Terminou mais um sufrágio nacional.
Uma vez mais, escolhemos quem nos representará na acção governativa, durante os próximos anos.
Verdes e vermelhos, azuis e laranjas, pretos e brancos, todos se esforçaram por atrair a atenção dos cidadãos votantes. Uns com mais, outros com menos recursos financeiros, todos desejaram dar um ar da sua graça e expor publicamente os motivos pelos quais mereceriam a confiança dos portugueses para que lhes fosse entregue a função de comandar o navio em tão conturbado oceano de dívidas e incertezas.
Não tenciono, nem hoje nem provavelmente nos próximos vinte e cinco anos, politizar o meu raciocínio falado ou escrito. Não será pois, esse, o objectivo deste artigo.

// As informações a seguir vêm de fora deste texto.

-- ==== Sys2Proof/Machine/Building.lean ====
section
/-! DEFINITION. The build unit's handling of FRAG parts and SKIPs that reach it (Chapter 5, R94 to R105). -/

namespace Sys2Proof.Machine

/-- R95: the delivery floor: the number of the build in DELIVERING while one is in the table, else last delivered. -/
def BuildUnit.floor (u : BuildUnit) : Nat :=
  match u.delivering with
  | some b => b.number
  | none => u.lastDelivered

/-- R94: a collector takes FRAG parts and SKIPs in JOINING and RUNNING. -/
def State.builds (s : State) : Bool :=
  s.isCollector && (s.start.station = .joining || s.start.station = .running)

/-- R91, R107: 4 × TURN. -/
def State.closeTicks (s : State) : Nat := 4 * s.turnTicks

/-- R96, R102: a contribution of which nothing has been received. -/
def Contribution.fresh (m : Addr) (joined : Bool) : Contribution :=
  { member := m, state := .waiting, flags := noFlags, samples := [], parts := 0, joined := joined }

/-- R96: a new build: one WAITING contribution for each member of the turn order. -/
def State.newBuild (s : State) (n : Nat) (stamp : Option Time) : Build :=
  { number := n, time := stamp, state := .opened
    contributions := s.order.map fun m => .fresh m false
    truncated := false, cause := none, timer := some s.closeTicks }

/-- R91: builds stand in ascending event number. -/
def insertBuild (b : Build) : List Build → List Build
  | [] => [b]
  | x :: l => if b.number < x.number then b :: x :: l else x :: insertBuild b l

/-- R92, R102: contributions stand in ascending member address, one per address. -/
def putContribution (c : Contribution) : List Contribution → List Contribution
  | [] => [c]
  | x :: l =>
    if c.member < x.member then c :: x :: l
    else if c.member = x.member then c :: l
    else x :: putContribution c l

/-- R102: the contribution of an address, or a WAITING one with JOINED set where the list holds none. -/
def Build.contribution (b : Build) (m : Addr) : Contribution :=
  (b.contributions.find? fun c => c.member = m).getD (.fresh m true)

/-- R92: the final states. -/
def Contribution.isFinal (c : Contribution) : Bool :=
  match c.state with
  | .waiting | .partly => false
  | .done | .lost | .skipped | .unheard | .notExpected => true

/-- R99: the union of two sets of flags. -/
def unionFlags (a b : RecordFlags) : RecordFlags :=
  { ovr := a.ovr || b.ovr, dbl := a.dbl || b.dbl, tsus := a.tsus || b.tsus,
    renum := a.renum || b.renum, trunc := a.trunc || b.trunc }

/-- R99's table has no row for a final part that brings more parts than its index + 1: a free value (log 16). -/
def Contribution.surplus (c : Contribution) (f : FragFrame) : Bool :=
  f.last && !f.lost && f.index.toNat < c.parts

/-- R99, R100: the state after a part. `surplusDone` is used only where `surplus` holds. -/
def Contribution.stateAfter (c : Contribution) (f : FragFrame) (surplusDone : Bool) : ContributionState :=
  if f.lost then .lost
  else if !f.last then .partly
  else if c.parts = f.index.toNat then .done
  else if c.parts < f.index.toNat then .partly
  else if surplusDone then .done else .partly

/-- R99, R100, R104: a part applied to a contribution that is not final, with this many free entries of memory. Parts
received and samples go on rising beyond the ranges of R92 where a member repeats parts (DESIGN CHOICE, log 40). The
record flags of a LOST part, which R100 holds to be clear, are not united where a frame has them set (DESIGN CHOICE,
log 47). -/
def Contribution.applyPart (c : Contribution) (f : FragFrame) (free : Nat) (surplusDone : Bool) : Contribution :=
  { c with
    state := c.stateAfter f surplusDone
    parts := c.parts + 1
    flags := if f.lost then c.flags
      else unionFlags (unionFlags c.flags f.flags) { noFlags with trunc := free < f.samples.length }
    samples := c.samples ++ f.samples.take free }

/-- R101: a SKIP settles a contribution that is not final. -/
def Contribution.applySkip (c : Contribution) (heard : Nat) : Contribution :=
  match c.state with
  | .waiting => { c with state := if heard = 0 then .skipped else .partly }
  | _ => c

/-- One build of the table replaced by its number. -/
def State.putBuild (b : Build) (s : State) : State :=
  s.setBuild { s.build with builds := s.build.builds.map fun x => if x.number = b.number then b else x }

/-- R99, R100, R102, R104, R107: a FRAG part applied to an OPEN build. -/
def State.applyPart (f : FragFrame) (b : Build) (s : State) : State :=
  let c := b.contribution f.sender
  if c.isFinal then s
  else
    let free := s.build.freeEntries
    let cut : Bool := free < f.samples.length
    let b' := { b with
      contributions := putContribution (c.applyPart f free (Config.surplusPartIsDone s.freeIndex)) b.contributions
      truncated := b.truncated || cut
      timer := some s.closeTicks }
    let s' := s.putBuild b'
    let s' := if cut && !b.truncated then s'.bump .truncatedBuilds else s'
    if c.surplus f then s'.setFreeIndex (s.freeIndex + 1) else s'

/-- R101, R102, R107: a SKIP applied to an OPEN build. One that meets a final contribution, which R101 holds to be
impossible, changes nothing (DESIGN CHOICE, log 44). -/
def State.applySkip (f : SkipFrame) (b : Build) (s : State) : State :=
  let c := b.contribution f.subject
  if c.isFinal then s
  else s.putBuild { b with
    contributions := putContribution (c.applySkip f.heard.toNat) b.contributions
    timer := some s.closeTicks }

/-- R94 to R97, R105: a frame for event N reaching the build unit. `stamp` is the timestamp of N's take-list entry
as the implied-take check left it (log 19); `apply` applies the frame to the OPEN build. -/
def State.buildFrame (n : Nat) (stamp : Option Time) (apply : Build → State → State) (s : State) : State :=
  if !s.builds then s
  else if n ≤ s.build.floor then s.bump .lateFrags
  else
    match s.build.builds.find? fun b => b.number = n with
    | some b => if b.state = .opened then apply b s else s.bump .lateFrags
    | none =>
      if Config.buildCapacity ≤ s.build.builds.length then
        (s.bump .buildOverflows).raise .buildOverflow n
      else
        let b := s.newBuild n stamp
        apply b (s.setBuild { s.build with builds := insertBuild b s.build.builds })

/-- R98: OPEN builds for N without a timestamp take it from the TAKE that filled or appended the entry. -/
def State.fillBuilds (n : Nat) (t : Time) (s : State) : State :=
  s.setBuild { s.build with
    builds := s.build.builds.map fun b =>
      if b.number = n ∧ b.state = .opened ∧ b.time = none then { b with time := some t } else b }

end Sys2Proof.Machine
end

Tão-somente me deterei no famigerado período de reflexão que, em virtude do seu incumprimento, foi este ano responsável por algumas detenções e levantamento de autos de contra-ordenação.
Diz então a lei eleitoral que, desde a véspera do dia das eleições até ao término do período de votação na região autónoma dos Açores (por a hora legal estar atrasada 60 minutos em relação à plataforma continental de Portugal), não é permitida a execução de propaganda eleitoral de qualquer espécie. Quer isto dizer que o incentivo ao voto discriminado está terminantemente proibido durante este período.
Diz também outra lei, desta feita a 97/88 de 17 de Agosto - Afixação e inscrição de mensagens de publicidade e propaganda, no número 2 do artigo 6º que, quanto aos meios amovíveis de propaganda, "compete às câmaras municipais, ouvidos os interessados, definir os prazos e condições de remoção dos meios de propaganda utilizados."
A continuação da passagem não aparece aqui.